FIG. 9 is a view similar to FIG. 8 but illustrating a female
connector modified in accordance with the invention.
DESCRIPTION OF PREFERRED EMBODIMENTS
A connector in accordance with the invention comprises a front
shell 1 having a front opening 3 therein. An insulator 5 is
disposed within the interior of the connector defined by the front
and rear shells as will be described below. In a male connector, a
plurality of pins 7 extend laterally of the connector towards the
front opening 3 as is better illustrated in FIG. 5. The pins 7
extend through lateral openings 9 in the insulator. As can be seen,
each pin 7 extends through a respective opening 9 of the
insulator.
The connector also includes an abutting rear shell 11 having a rear
opening 13. The front and rear shells 1 and 11 form between them an
inner space 12. As seen in FIG. 2, flanges 4 of the front shell
abut with flanges 14 of the rear shell.
Each pin 7 includes a plug-in portion 18 which extends into mating
openings of female connector, and a soldering portion 19 to which
are soldered leads of a circuit to be connected. As seen in FIGS. 2
and 3, the soldering portions extend through lateral openings 15 at
the rear of the insulator plate.
In accordance with the invention, a ferrite plate, such as the
plate 27 illustrated in FIG. 7, is disposed in the inner space
defined by the shells and aligned with the insulator block 5. The
ferrite plate 27 includes lateral openings 29, and each lateral
opening 29 is aligned with a respective lateral opening 9 or 15 of
the insulator block. As can be seen in the drawings, the connecting
pins are in physical contact with the ferrite block.

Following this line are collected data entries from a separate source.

-- ==== Sys2Proof/Machine/Region.lean ====
section
/-! DEFINITION. Invocations of a district and how they end: residue, faults and their marks, the commit of held stores,
region errors, retirement and rollback (09 R263 to R267, R279 to R281; 17 R396 to R402). -/

namespace Sys2Proof.Machine

/-! ## Districts and their invocations -/

/-- The owner of a district's operations: its thread (06 R178, 09 R279). -/
def District.owner (k : District) : Owner := ⟨k.core, k.asid, k.supv⟩

def District.inv? (k : District) (i : Nat) : Option Inv := k.invs.find? (fun v => v.id == i)

def updInv (d i : Nat) (f : Inv → Inv) (s : State) : State :=
  updDist s d (fun k => { k with invs := k.invs.map (fun v => if v.id = i then f v else v) })

/-- The district that holds an element. -/
def distOf (s : State) (e : Nat) : Option (Nat × District) :=
  match districtAt s (elemBlock e) with
  | some d => (mget? s.districts d).map (d, ·)
  | none => none

/-- The district and the invocation in which an element still fires: joined, live, not finished, the clock not gated. -/
def active (s : State) (e : Nat) : Option (Nat × District × Inv) :=
  match distOf s e with
  | none => none
  | some (d, k) =>
    let x := elem s e
    if k.gated || x.fin then none
    else match x.joined with
      | none => none
      | some i => (k.inv? i).map (fun v => (d, k, v))

/-- Has the thread of a district accesses on their way that come before those of its commands (06 R171; 10 R292)? -/
def District.behind (k : District) (s : State) : Bool := accessesDue s k.thread k.core k.asid

/-- A firing or step anywhere in the district sets its stall count to zero, and this fc is none in which nothing fires (09 R262). -/
def fired (d : Nat) (s : State) : State := updDist s d (fun k => { k with stall := 0, fcFired := true })

/-! ## Ports of an element -/

/-- A field as the memory nodes of an element read it: those of an element that has returned to the pool keep what it had (02 R51). -/
def Elem.nodeField (x : Elem) (f : Nat) : W32 := if x.tear then mget x.ghost f 0 else x.field f

/-- The link word of input port k, of output port k, of control port k (02 R66). -/
def Elem.inWord (x : Elem) (k : Nat) : Nat := (x.field (0x70 + k)).toNat
def Elem.outWord (x : Elem) (k : Nat) : Nat := (x.field (0x74 + k)).toNat
def Elem.ctWord (x : Elem) (k : Nat) : Nat := (x.field (0x78 + k)).toNat
def Elem.inBound (x : Elem) (k : Nat) : Bool := x.inWord k % 4 == 1
def Elem.outBound (x : Elem) (k : Nat) : Bool := x.outWord k % 4 == 1
def linkVec (w : Nat) : Bool := w.testBit 2
def linkImage (w : Nat) : Bool := w.testBit 3
def linkBurst (w : Nat) : Bool := w.testBit 4

def ports : List Nat := [0, 1, 2, 3]

/-- The token at the head of an input port, if it belongs to the invocation the element has joined (09 R265). -/
def Elem.head (x : Elem) (k : Nat) : Option Token :=
  match mget x.inB k [] with
  | t :: _ => if some t.inv = x.joined then some t else none
  | [] => none

/-- Has an output port a free entry (09 R260)? -/
def Elem.room (x : Elem) (k : Nat) : Bool := decide ((mget x.outB k []).length < 4)

/-- The key of the count of tokens of a kind that a port has taken or emitted (17 R396). -/
def countKey (out : Bool) (port kind : Nat) : Nat := (if out then 64 else 0) + port * 16 + kind

/-- Counts a token for the checks of a wave; milestones are not counted. -/
def Elem.count (x : Elem) (out : Bool) (port kind : Nat) : Elem :=
  if kind = 9 then x else { x with counts := mupd x.counts (countKey out port kind) 0 (· + 1) }

/-- Adds one to a count of an element. -/
def Elem.tally (x : Elem) (key : Nat) : Elem := { x with counts := mupd x.counts key 0 (· + 1) }

def Elem.counted (x : Elem) (out : Bool) (port kind : Nat) : Nat := mget x.counts (countKey out port kind) 0

/-- Takes the head of an input port. -/
def Elem.take (x : Elem) (k : Nat) : Elem :=
  match mget x.inB k [] with
  | t :: rest => ({ x with inB := mset x.inB k rest }).count false k t.kind
  | [] => x

/-- Emits a token on an output port in the element's invocation. -/
def Elem.emit (x : Elem) (k : Nat) (t : Token) : Elem :=
  let t1 := { t with inv := x.joined.getD 0, home := x.joined.getD 0 }
  ({ x with outB := mset x.outB k (mget x.outB k [] ++ [t1]) }).count true k t.kind

/-- Sends a control token, which is logged (17 R398). -/
def Elem.emitCt (x : Elem) (k : Nat) (v : Bool) : Elem :=
  { x with ctB := mset x.ctB k (mget x.ctB k [] ++ [(v, x.joined.getD 0)]), ctLog := mset x.ctLog k (mget x.ctLog k [] ++ [v]) }

/-- A token without lanes: a scalar token, or a vector token of a kind other than DATA (02 R46). -/
def plainTok (vec : Bool) (kind ch : Nat) (p : Bool) (v : Nat) : Token :=
  ⟨vec, kind, ch, if p then 1 else 0, 0, BitVec.ofNat 512 (v % 2 ^ 32), 0, 0, []⟩

/-- The payload of a scalar token, or lane 0. -/
def Token.val (t : Token) : W32 := t.pay.setWidth 32
def Token.pois (t : Token) : Bool := t.p.toNat.testBit 0
def Token.td (t : Token) : Bool := t.pay.toNat.testBit 0
def Token.lane (t : Token) (i : Nat) : W32 := BitVec.ofNat 32 (t.pay.toNat / 2 ^ (32 * i))

/-- Is an element bound to a pull handle at an output port, or to a push handle at an input port, by the district's
thread (06 R183)? -/
def handleAt (s : State) (k : District) (e port : Nat) (pull : Bool) : Bool :=
  match threadOf s k.thread with
  | some t => t.q.any (fun q => q.2.elem == e && q.2.port == port && q.2.pull == pull)
  | none => false

/-- Does some switch setting of a district name an identifier of a block? -/
def idNamed (s : State) (b i : Nat) : Bool :=
  (switch s b).drive.any (fun p => (p.1 == i && !p.2.isEmpty) || p.2.contains i)

/-- Does port pair k of a vector cell form a memory node as the cell joins an invocation (10 R285)? -/
def formsNode (s : State) (e k : Nat) : Bool :=
  let x := elem s e
  let b := elemBlock e
  let pos := elemY e % 8 * 8 + elemX e % 8
  elemKind e == .vector && x.inBound k && x.outBound k && linkVec (x.inWord k) == linkVec (x.outWord k) &&
  (!linkVec (x.inWord k) || linkImage (x.inWord k) == linkImage (x.outWord k)) &&
  !(switch s b).drive.any (fun p => p.1 == linkId pos k && !p.2.isEmpty) &&
  ((switch s b).dests (linkId pos k)).isEmpty &&
  (match distOf s e with
    | some (_, d) => !handleAt s d e k false && !handleAt s d e k true
    | none => true)

/-- The memory nodes of an element are those that it had as it joined its invocation (10 R285). -/
def isNode (s : State) (e k : Nat) : Bool := (elem s e).nodeSet.contains k

/-! ## The free pool (02 R51; 09 R278) -/

/-- Has a memory node of an element anything left to do? -/
def Elem.nodeIdle (x : Elem) (k : Nat) : Bool :=
  (mget x.outB k []).isEmpty && (mget x.nodes k .zero).half.isNone && (mget x.nodes k .zero).reqs.isEmpty

/-- An element returns to the free pool behind a DONE with TD = 1: every plane, and its pending commands, at reset. What it has emitted,
control tokens among it, still leaves it, and its memory nodes forward what it sent them (02 R51; 09 R278). -/
def Elem.toPool (x : Elem) : Elem :=
  { Elem.reset with
    inB := x.inB, outB := x.outB, outL := x.outL, ctB := x.ctB.filter (fun p => x.ctWord p.1 % 4 == 2), counts := x.counts,
    joined := x.joined, fin := true, mile := x.mile, ctLog := x.ctLog, past := x.past,
    arrived := x.arrived, nodes := x.nodes, nodeSet := x.nodeSet, tear := !x.nodeSet.all x.nodeIdle, ghost := if x.tear then x.ghost else x.fields }

/-- The memory nodes of an element in the pool are gone once they have forwarded what it sent them. -/
def Elem.settlePool (x : Elem) : Elem :=
  if x.tear && x.nodeSet.all x.nodeIdle then { x with tear := false, ghost := [], nodes := [], nodeSet := [] } else x

/-- Is an element done with its invocation, its memory nodes with it? Only then do commands for the whole of it apply, and only then does
it join the next invocation. -/
def Elem.over (x : Elem) : Bool := x.fin && x.nodeSet.all x.nodeIdle

/-- An element finishes its invocation (09 R264). A command that waits behind a DONE with TD = 1 is discarded (09 R278). -/
def Elem.finish (td : Bool) (x : Elem) : Elem :=
  let x1 := { x with fin := true, armed := none, branch := none }
  if td then x1.toPool.settlePool else x1

/-! ## Participation (09 R263) -/

/-- Bit [0] of context j's control word: ACTIVE. -/
def Elem.ctl (x : Elem) (j : Nat) : Nat := (x.field (0x48 + j)).toNat
def Elem.ctxActive (x : Elem) (j : Nat) : Bool := x.ctl j % 2 == 1
def contexts : List Nat := List.range 12

/-- Has an element a bound data link? -/
def Elem.anyBound (x : Elem) : Bool := ports.any (fun k => x.inBound k || x.outBound k)

/-- Does an element take part in an invocation? -/
def takesPart (s : State) (e : Nat) : Bool :=
  let x := elem s e
  match elemKind e with
  | .vector => contexts.any x.ctxActive
  | .matrix => (x.field 0).toNat % 4 == 1
  | .store => false
  | _ => x.anyBound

The ferrite
plate can be disposed on one side of the insulator block 5 as
illustrated in FIGS. 2 and 5. In these figures, the ferrite plate
is disposed at the rear of the insulator block, but it could just
as easily be in front thereof.
However, in accordance with a preferred embodiment of the
invention, the insulator block is split in two to provide abutting
portions 5A and 5B having abutting faces 8A and 8B in FIGS. 6A and
6B. A cavity 25A is machined into half of 5A and a cavity 25B is
machined into half of 5B as also illustrated in FIGS. 6A and 6B.
The ferrite plate 27 is then inserted in the cavity, and the
insulator plates are brought together in abutting arrangement as
illustrated in FIG. 8. This type of arrangement saves space
relative to the arrangement as illustrated in FIG. 2.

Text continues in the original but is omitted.